The LORD lift up his countenance upon thee, and give thee peace. (6:26)
My father died a soldier's death overseas before I was even in school. My mother was sick – the cancer came back again, and the doctor's said they didn't know if she had the strength to fight it off a third time. I barely managed to graduate from the Training Center, meaning that I barely managed to become a deputy at all. I had long resigned myself to the fact that there was no way that I was going to get the job that I had always dreamed of having as a little kid – I had wanted to become a Marine, to follow in the footsteps of the deceased father that I couldn't even remember. I wasn't even very good at the job that I had managed to get, although my partner, Adam Mitchell, and the two others that we worked with, Nathan Hayes and David Thomson, never said so.
The point was my life up to that point had pretty much turned out to be one big, major, unfairly hard disappointment. At only nineteen, I, the pretty much pathetic Bobby Shaw, had been ready to give up. And not just in the way that meant I would become sullen and depressed – I was already at that point – but in a big way.
Suicide. I was eighteen the first time the thought crossed my mind – the day the results of my physical told me that there was no way I would be getting into the Marines, or even the army. During the next year, the thought had kept reappearing at the particularly low points of my life. When I failed my first class at the Training Center. When Mom told me the cancer was back – and if I hadn't known that my death would've been the end of her, I really would have done it that time.
But somehow I got the feeling that my life was going to start turning around when I was first introduced to Adam Mitchell. I didn't know how – and I certainly didn't expect it to happen the way it did – but I just had the feeling that life was going to start getting better for me. And it did.
In Adam I found a confidant, a friend, and the father-figure that I had never before had. I told him about my father's death and my mother's cancer. He had prayed for her and for me right then and there and I had bowed my head and went along with him, though at the time I hadn't put much stock in religion of any sort, let alone the thought that there was a caring God somewhere who cared about my problems.
A year later though, after an extended amount of time around the Mitchells, the Hayes, the Martinez's, and the Thomson's, I found myself believing what they said about God and Christianity. That summer I took the LORD Jesus Christ as my Savior. From there on out, my life was so much better.
And it became even greater when I was able to see the day that my mother was saved as well. When she finally lost her ongoing battle with the cancer two months later, I grieved, as anyone would when they lose their parent, but I found a measure of comfort in the fact that I would see her again when I reached Heaven, and in the fact that she was already there with Jesus.

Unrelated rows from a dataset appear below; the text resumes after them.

-- ==== Sys2Proof/Machine/Xlat.lean ====
section
/-! DEFINITION. Machine/Xlat.lean: the two stages of translation, its caches and its faults
(08_address_translation.md R216 to R230). -/

namespace Sys2Proof.Machine

/-- The device's own number (17 Table 17.9). -/
def State.devNum (s : State) : Nat := s.fld 0x48 13 0

/-- The function record in force of function `f`. -/
def State.fnRec (s : State) (f : Nat) : FnRec := s.xlt.recs.get {} f

/-- Count in a device-wide XLT counter and in that of the function's window (08 R237): counter `i` lies at
0x078 + 8i. -/
def State.xltCount (s : State) (f i : Nat) : State :=
  let s := s.inc (Blk.xlt.at 0 (0x078 + 8 * i))
  { s with xlt := { s.xlt with fnCnt := s.xlt.fnCnt.upd 0 (8 * f + i) fun n => (n + 1) % 2 ^ 64 } }

/-- log2 of the page size of class 0 to 3 (08 R234). -/
def pageLog : Nat → Nat
  | 0 => 12 | 1 => 16 | 2 => 21 | _ => 30

/-! ## Table reads -/

/-- Is a local offset a place that function `f` can be given (08 R217)? -/
def State.reachable (s : State) (f off : Nat) : Bool :=
  if off < s.memTop then s.inMem off && (f == 0 || !s.inInfra off) else (windowOf off).isSome

/-- Can function `f` be given every byte of `[off, off+n)` (08 R217)? -/
def State.spanOk (s : State) (f off n : Nat) : Bool :=
  s.reachable f off && s.reachable f (off + (n - 1))
  && !(decide (off < s.sideBase) && decide (s.sideBase < off + n) && decide (s.sideBase < s.syncBase))
  && !(decide (off < s.memTop) && decide (s.memTop < off + n))

/-- A walker's read of 8 bytes of a table in local memory; none on an uncorrectable or poisoned line. -/
def State.tableRead (s : State) (off : Nat) : State × Option Nat :=
  let (s, r) := s.memRead 4 off 8
  (s, if r.kind = 0 then some (leNat r.data) else none)

/-- The checks of one entry of level `l` but for its group (08 R223): the cause, or 0. -/
def pteCause (l e notValid : Nat) : Nat :=
  let leaf := bitAt e 1
  let c16 := bitAt e 4
  if !bitAt e 0 then notValid
  else if bits e 7 5 ≠ 0 then 5
  else if (leaf && decide (3 ≤ l)) || (!leaf && l == 0) || (c16 && l != 0) then 6
  else if leaf && !c16 && e / 4096 % 2 ^ (9 * l) ≠ 0 then 6
  else 0

/-- The 16 entries of an aligned group agree (08 R223). -/
def groupOk (es : List Nat) : Bool :=
  match es with
  | [] => false
  | e :: _ => es.all fun x => bitAt x 0 && x / 2 ^ 16 == e / 2 ^ 16 && x % 32 == e % 32 && bits x 15 12 == 0

/-- Read the 128-byte group of a PT0 entry. -/
def State.readGroup (s : State) (off : Nat) : State × Option (List Nat) :=
  let (s, r) := s.memRead 4 (128 * (off / 128)) 128
  (s, if r.kind = 0 then some ((List.range 16).map fun i => leAt r.data (8 * i) 8) else none)

/-- What an entry of level `l` says once checked: the next table, or a leaf with its size class. -/
inductive PteRes where
  | table (a : Nat)
  | leaf (a size : Nat) (rd wr : Bool)
  | bad (cause : Nat)
  deriving DecidableEq, Repr

/-- Read and check the entry of level `l` at a local offset. -/
def State.pte (s : State) (l off notValid : Nat) : State × PteRes :=
  match s.tableRead off with
  | (s, none) => (s, .bad 9)
  | (s, some e) =>
    let c := pteCause l e notValid
    if c ≠ 0 then (s, .bad c)
    else if bitAt e 4 then
      match s.readGroup off with
      | (s, none) => (s, .bad 9)
      | (s, some es) =>
        if groupOk es then (s, .leaf (4096 * (e / 4096)) 1 (bitAt e 2) (bitAt e 3)) else (s, .bad 7)
    else if bitAt e 1 then (s, .leaf (4096 * (e / 4096)) (if l = 0 then 0 else l + 1) (bitAt e 2) (bitAt e 3))
    else (s, .table (4096 * (e / 4096)))

/-- The stage-2 tables from level `l` downwards (08 R220, R223). -/
def State.walk2 : Nat → State → (tbl ipa : Nat) → State × XRes
  | l, s, tbl, ipa =>
    if 2 ^ 50 ≤ tbl then (s, .fault 5 true)
    else if !s.inMem tbl then (s, .fault 0xA true)
    else
      match s.pte l (tbl + 8 * bits ipa (20 + 9 * l) (12 + 9 * l)) 2 with
      | (s, .bad c) => (s, .fault c true)
      | (s, .leaf a sz rd wr) => (s, .ok (a + ipa % 2 ^ pageLog sz) sz rd wr)
      | (s, .table a) => match l with
        | 0 => (s, .fault 6 true)
        | l' + 1 => State.walk2 l' s a ipa

/-- Stage 2 of function `f` for an intermediate address (08 R221, R223). -/
def State.stage2 (s : State) (f ipa : Nat) : State × XRes :=
  let r := s.fnRec f
  if 2 ^ 57 ≤ ipa then (s, .fault 5 true)
  else if r.s2on then s.walk2 4 r.s2root ipa
  else if 2 ^ 50 ≤ ipa then (s, .fault 5 true)
  else (s, .ok (2 ^ 50 * s.devNum + ipa) 3 true true)

/-! ## The walk cache (08 R226): 512 sets of 8 ways (log entry 12) -/

/-- The set of a walk-cache entry. -/
def walkSet (kind key : Nat) : Nat := (key + kind) % 512

/-- Find a walk-cache entry; a hit resets its age. -/
def State.walkFind (s : State) (kind f tag key : Nat) : State × Option Nat :=
  let i0 := 8 * walkSet kind key
  let hit? (i : Nat) : Bool := match s.xlt.walk.get none (i0 + i) with
    | some e => e.kind == kind && e.fn == f && e.tag == tag && e.key == key
    | none => false
  match firstIdx 8 hit? with
  | none => (s, none)
  | some i => match s.xlt.walk.get none (i0 + i) with
    | none => (s, none)
    | some e => ({ s with xlt := { s.xlt with walk := s.xlt.walk.set none (i0 + i) (some { e with age := 0 }) } }, some e.val)

/-- The way with the highest age among those allowed, the lowest on ties. -/
def oldestWay (ages : List (Option Nat)) : Option Nat :=
  ((List.range ages.length).foldl (fun (acc : Option (Nat × Nat)) i =>
    match ages.getD i none, acc with
    | none, _ => acc
    | some a, none => some (i, a)
    | some a, some (_, b) => if b < a then some (i, a) else acc) none).map Prod.fst

/-- Fill the walk cache: an invalid way first, else the oldest. -/
def State.walkFill (s : State) (kind f tag key val : Nat) : State :=
  let i0 := 8 * walkSet kind key
  let way := match firstIdx 8 fun i => (s.xlt.walk.get none (i0 + i)).isNone with
    | some i => i
    | none => (oldestWay ((List.range 8).map fun i => (s.xlt.walk.get none (i0 + i)).map (·.age))).getD 0
  { s with xlt := { s.xlt with walk := s.xlt.walk.set none (i0 + way) (some { kind, fn := f, tag, key, val }) } }

/-- The local offset of an intermediate address that holds a table of the function (08 R222, R224): its page is
translated by stage 2 and must be readable local memory. -/
def State.tableAt (s : State) (f tag ipa : Nat) : State × (Nat ⊕ (Nat × Bool)) :=
  match s.walkFind 1 f tag (ipa / 4096) with
  | (s, some a) => (s, .inl (a + ipa % 4096))
  | (s, none) => match s.stage2 f ipa with
    | (s, .fault c g) => (s, .inr (c, g))
    | (s, .ok pa _ rd _) =>
      let off := pa % 2 ^ 50
      if !rd then (s, .inr (4, true))
      else if pa / 2 ^ 50 ≠ s.devNum then (s, .inr (0xA, true))
      else if !s.reachable f off then (s, .inr (0xB, true))
      else if !s.inMem off then (s, .inr (0xA, true))
      else (s.walkFill 1 f tag (ipa / 4096) (4096 * (off / 4096)), .inl off)

/-- The stage-1 tables from level `l` downwards: the intermediate address with size and permissions (08 R225). -/
def State.walk1 : Nat → State → (f tag tbl va : Nat) → State × XRes
  | l, s, f, tag, tbl, va =>
    match s.tableAt f tag (tbl + 8 * bits va (20 + 9 * l) (12 + 9 * l)) with
    | (s, .inr (c, g)) => (s, .fault c g)
    | (s, .inl off) => match s.pte l off 1 with
      | (s, .bad c) => (s, .fault c false)
      | (s, .leaf a sz rd wr) =>
        if 2 ^ 57 ≤ a then (s, .fault 5 false) else (s, .ok (a + va % 2 ^ pageLog sz) sz rd wr)
      | (s, .table a) =>
        if 2 ^ 57 ≤ a then (s, .fault 5 false) else
        match l with
        | 0 => (s, .fault 6 false)
        | l' + 1 =>
          let s := if l' = 1 then s.walkFill 2 f tag (va / 2 ^ 30) a else if l' = 0 then s.walkFill 3 f tag (va / 2 ^ 21) a else s
          State.walk1 l' s f tag a va

/-- The tag-table entry of a tag (08 R222); none faults with cause 0x8 but for a failed read. -/
def State.tagEntry (s : State) (f tag : Nat) : State × (Nat ⊕ (Nat × Bool)) :=
  let r := s.fnRec f
  if !r.valid || decide (r.tags ≤ tag) then (s, .inr (8, false)) else
    match s.walkFind 0 f tag tag with
    | (s, some e) => (s, .inl e)
    | (s, none) => match s.tableAt f tag (r.tagBase + 8 * tag) with
      | (s, .inr x) => (s, .inr x)
      | (s, .inl off) => match s.tableRead off with
        | (s, none) => (s, .inr (9, false))
        | (s, some e) =>
          if !bitAt e 0 then (s, .inr (8, false))
          else if bits e 11 2 ≠ 0 ∨ 2 ^ 57 ≤ e then (s, .inr (5, false))
          else (s.walkFill 0 f tag tag e, .inl e)

/-- Stage 1 of a guest virtual address: from the deepest pointer that the walk cache holds. -/
def State.stage1 (s : State) (f tag va : Nat) : State × XRes :=
  match s.tagEntry f tag with
  | (s, .inr (c, g)) => (s, .fault c g)
  | (s, .inl e) =>
    if !bitAt e 1 then (s, .ok va 3 true true)
    else match s.walkFind 3 f tag (va / 2 ^ 21) with
      | (s, some t) => s.walk1 0 f tag t va
      | (s, none) => match s.walkFind 2 f tag (va / 2 ^ 30) with
        | (s, some t) => s.walk1 1 f tag t va
        | (s, none) => s.walk1 4 f tag (4096 * (e / 4096)) va

/-- A whole walk for the page of a guest virtual address (08 R225). -/
def State.walkPage (s : State) (f tag va : Nat) : State × Got :=
  if 2 ^ 57 ≤ va then (s, .fault 5 false) else
  match s.stage1 f tag va with
  | (s, .fault c g) => (s, .fault c g)
  | (s, .ok ipa z rd wr) => match s.stage2 f ipa with
    | (s, .fault c g) => (s, .walked z rd wr (.fault c g))
    | (s, .ok pa z2 rd2 wr2) => (s, .walked z rd wr (.ok (pa - pa % 4096) z2 rd2 wr2))

/-- What a translated page gives an access of function `f` at `va`: the permissions of both stages and the check of 08 R217. -/
def State.useGot (s : State) (f va : Nat) (wr : Bool) : Got → XRes
  | .fault c g => .fault c g
  | .host page rd w => if (if wr then w else rd) then .ok (page + va % 4096) 0 rd w else .fault 0xC false
  | .walked z1 r1 w1 r =>
    if (if wr then !w1 else !r1) then .fault 3 false else
    match r with
    | .fault c g => .fault c g
    | .ok page z2 r2 w2 =>
      let pa := page + va % 4096
      if (if wr then !w2 else !r2) then .fault 4 true
      else if pa / 2 ^ 50 = s.devNum ∧ !s.reachable f (pa % 2 ^ 50) then .fault 0xB true
      else .ok pa (min z1 z2) (r1 && r2) (w1 && w2)

/-- A walk for one access; a page whose walk finds no answer in time faults with cause 0xD (R225). -/
def State.walkAll (s : State) (f tag va : Nat) (wr : Bool) : State × XRes :=
  if s.xlt.slow.contains (f, tag, va / 4096) then (s, .fault 0xD false) else
    let (s, g) := s.walkPage f tag va
    (s.xltCount f 2, s.useGot f va wr g)

/-! ## The translation cache (08 R226 to R228) -/

/-- The first entry index of the set that a page number of a size class selects. -/
def xltSet (vpn : Nat) : Nat := 8 * (vpn % 4096)

/-- The index and entry that translate `va` for a function and tag (none for ATS). -/
def State.xltFind (s : State) (f : Nat) (tag : Option Nat) (va : Nat) : Option (Nat × XltEnt) :=
  (List.range 32).findSome? fun i =>
    let z := i / 8
    let vpn := va / 2 ^ pageLog z
    let k := xltSet vpn + i % 8
    match s.xlt.cache.get none k with
    | some e => if e.fn = f ∧ e.tag = tag ∧ e.size = z ∧ e.vpn = vpn then some (k, e) else none
    | none => none

/-- Entries that a function holds. -/
def State.xltHeld (s : State) (f : Nat) : Nat :=
  (s.xlt.cache.filter fun x => match x.2 with
    | some e => e.fn == f
    | none => false).length

/-- Set an entry of the translation cache. -/
def State.xltPut (s : State) (k : Nat) (e : Option XltEnt) : State :=
  { s with xlt := { s.xlt with cache := s.xlt.cache.set none k e } }

/-- Fill the translation cache (08 R227). -/
def State.xltFill (s : State) (e : XltEnt) : State :=
  let k0 := xltSet e.vpn
  match firstIdx 8 fun i => (s.xlt.cache.get none (k0 + i)).isNone with
  | some i => s.xltPut (k0 + i) (some e)
  | none =>
    match oldestWay ((List.range 8).map fun i => match s.xlt.cache.get none (k0 + i) with
      | some x => if x.fn = e.fn ∨ (s.fnRec x.fn).minEntries < s.xltHeld x.fn then some x.age else none
      | none => none) with
    | some i => s.xltPut (k0 + i) (some e)
    | none => s.xltCount e.fn 5

/-- Record a translation fault (08 R230): event, event-queue record, counter and both captures. -/
def State.xltFault (s : State) (f tag va : Nat) (wr : Bool) (cause : Nat) (stage2 : Bool) : State :=
  let s := s.xltCount f 3
  let e : Ev := { blk := .xlt, num := 1, fn := f, addr := some va }
  let s := (s.event e).notify f e.toEvq
  let cap : XltCap := { cause, stage2, write := wr, fn := f, tag, va }
  let hold : Option XltCap → Option XltCap
    | none => some cap
    | some c => some { c with overflow := true }
  { s with xlt := { s.xlt with
    devCap := hold s.xlt.devCap, fnCap := if f = 0 then s.xlt.fnCap else s.xlt.fnCap.upd none f hold } }

/-- The entry that a finished walk fills for `va` and output `pa` at size class `z`. -/
def newEnt (f : Nat) (tag : Option Nat) (z va pa : Nat) (rd wr : Bool) : XltEnt :=
  { fn := f, tag, size := z, vpn := va / 2 ^ pageLog z, page := pa - pa % 2 ^ pageLog z, rd, wr }

/-- Walk for one access of an engine, a message or an arrival, and fill the cache (R227). -/
def State.walkFor (s : State) (f tag va : Nat) (wr : Bool) : State × (Nat ⊕ Nat) :=
  match s.walkAll f tag va wr with
  | (s, .fault c g) => (s.xltFault f tag va wr c g, .inr c)
  | (s, .ok pa z rd w) => (s.xltFill (newEnt f (some tag) z va pa rd w), .inl pa)

/-- Translate one access within a 4 KiB page (08 R219, R224 to R230): the fabric physical address, or a fault that
has been recorded. An entry that lacks the permission is walked again, for the stage that denies it, and replaced. -/
def State.translate (s : State) (f tag va : Nat) (wr : Bool) : State × (Nat ⊕ Nat) :=
  match s.xltFind f (some tag) va with
  | some (k, e) =>
    if (if wr then e.wr else e.rd) then
      let s := (s.xltPut k (some { e with age := 0 })).xltCount f 0
      let pa := e.page + va % 2 ^ pageLog e.size
      if pa / 2 ^ 50 = s.devNum ∧ !s.reachable f (pa % 2 ^ 50) then (s.xltFault f tag va wr 0xB true, .inr 0xB)
      else (s, .inl pa)
    else ((s.xltCount f 0).xltPut k none).walkFor f tag va wr
  | none => (s.xltCount f 1).walkFor f tag va wr

/-- Translate one access of a command that has translated its pages before it runs. -/
def State.translateIn (s : State) (gs : List Given) (f tag va : Nat) (wr : Bool) : State × (Nat ⊕ Nat) :=
  match gs.find? fun g => g.want.fn == f && g.want.tag == some tag && g.want.page == va / 4096 with
  | none => s.translate f tag va wr
  | some g => match s.useGot f va wr g.got with
    | .fault c g => (s.xltFault f tag va wr c g, .inr c)
    | .ok pa _ _ _ => (s, .inl pa)

/-- Look up a page for a command: what the cache gives it, or nothing. -/
def State.lookup (s : State) (w : Want) : State × Option Got :=
  let va := 4096 * w.page
  match s.xltFind w.fn w.tag va with
  | none => (s.xltCount w.fn 1, none)
  | some (k, e) =>
    let page := e.page + va % 2 ^ pageLog e.size
    let s := (s.xltPut k (some { e with age := 0 })).xltCount w.fn 0
    if w.tag.isNone then (s, some (.host page e.rd e.wr))
    else if if w.wr then e.wr else e.rd then (s, some (.walked e.size e.rd e.wr (.ok page e.size e.rd e.wr)))
    else (s.xltPut k none, none)

/-- The pieces of `[va, va+n)` by 4 KiB page: (first address, bytes). -/
def pagePieces (va n : Nat) : List (Nat × Nat) :=
  if n = 0 then [] else
    (List.range ((va + n - 1) / 4096 - va / 4096 + 1)).map fun i =>
      let p := 4096 * (va / 4096 + i)
      let a := max va p
      (a, min (va + n) (p + 4096) - a)

end Sys2Proof.Machine
end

Now, with the LORD and the sheriff's deputies on my side, I was no longer suicidal. I was even at peace when things came my way because I knew that between my God and my friends, I would make it through whatever might come up in my life.
Another person in our four-guys-and-their-families group who has made my life so much better is Jade Hayes. Don't ask me how it happened, or how she lost her very smart mind long enough for it to happen, because I'm not really sure, but she and I began to date when she turned seventeen. And after four years of dating, we got married. She's everything to me now, odd couple that I know we make – Nathan was sure to point out numerous times while we were dating that he had never seen us as a couple coming. But it works, and it works well, if I may say so myself. I've never been happier.
I'm not much for writing, but I decided that I wanted to write this down today for you while I was thinking about it, realizing how far I had come over the past eight years. I think that maybe in ten years or so I'll show it to you. I'll tell you how Jade and I laughed until we cried yesterday when she told me she was expecting you. How much my mother would have loved to meet you. By then I'll be able to tell you how Adam, Victoria, the Hayes, and everyone else reacted when we told them that you were coming. I'll be able to tell you how proud I am that you're like your mother, or how sorry I am that you got my nose. I'll be able to tell you what it felt like to sign the same Resolution that the others in our group have. I'll tell you how impatient I was to meet you as I sat here writing this. I'll tell you how very much I love you already, little child of mine.
Love,
Daddy
Okay, I would like you to know that the last two paragraphs of this story appeared quite on their own somehow, I had no intention of writing them when I sat down to do this story, but, you know, fluffy me, I rather like it. Anyway, this is the only chapter of the story for the book of the Bible "Numbers," and is also the first piece written about Bobby Shaw (although there was that one piece that I wrote a chapter of and then deleted...) Anyway, R&Ring is appreciated; thanks!:)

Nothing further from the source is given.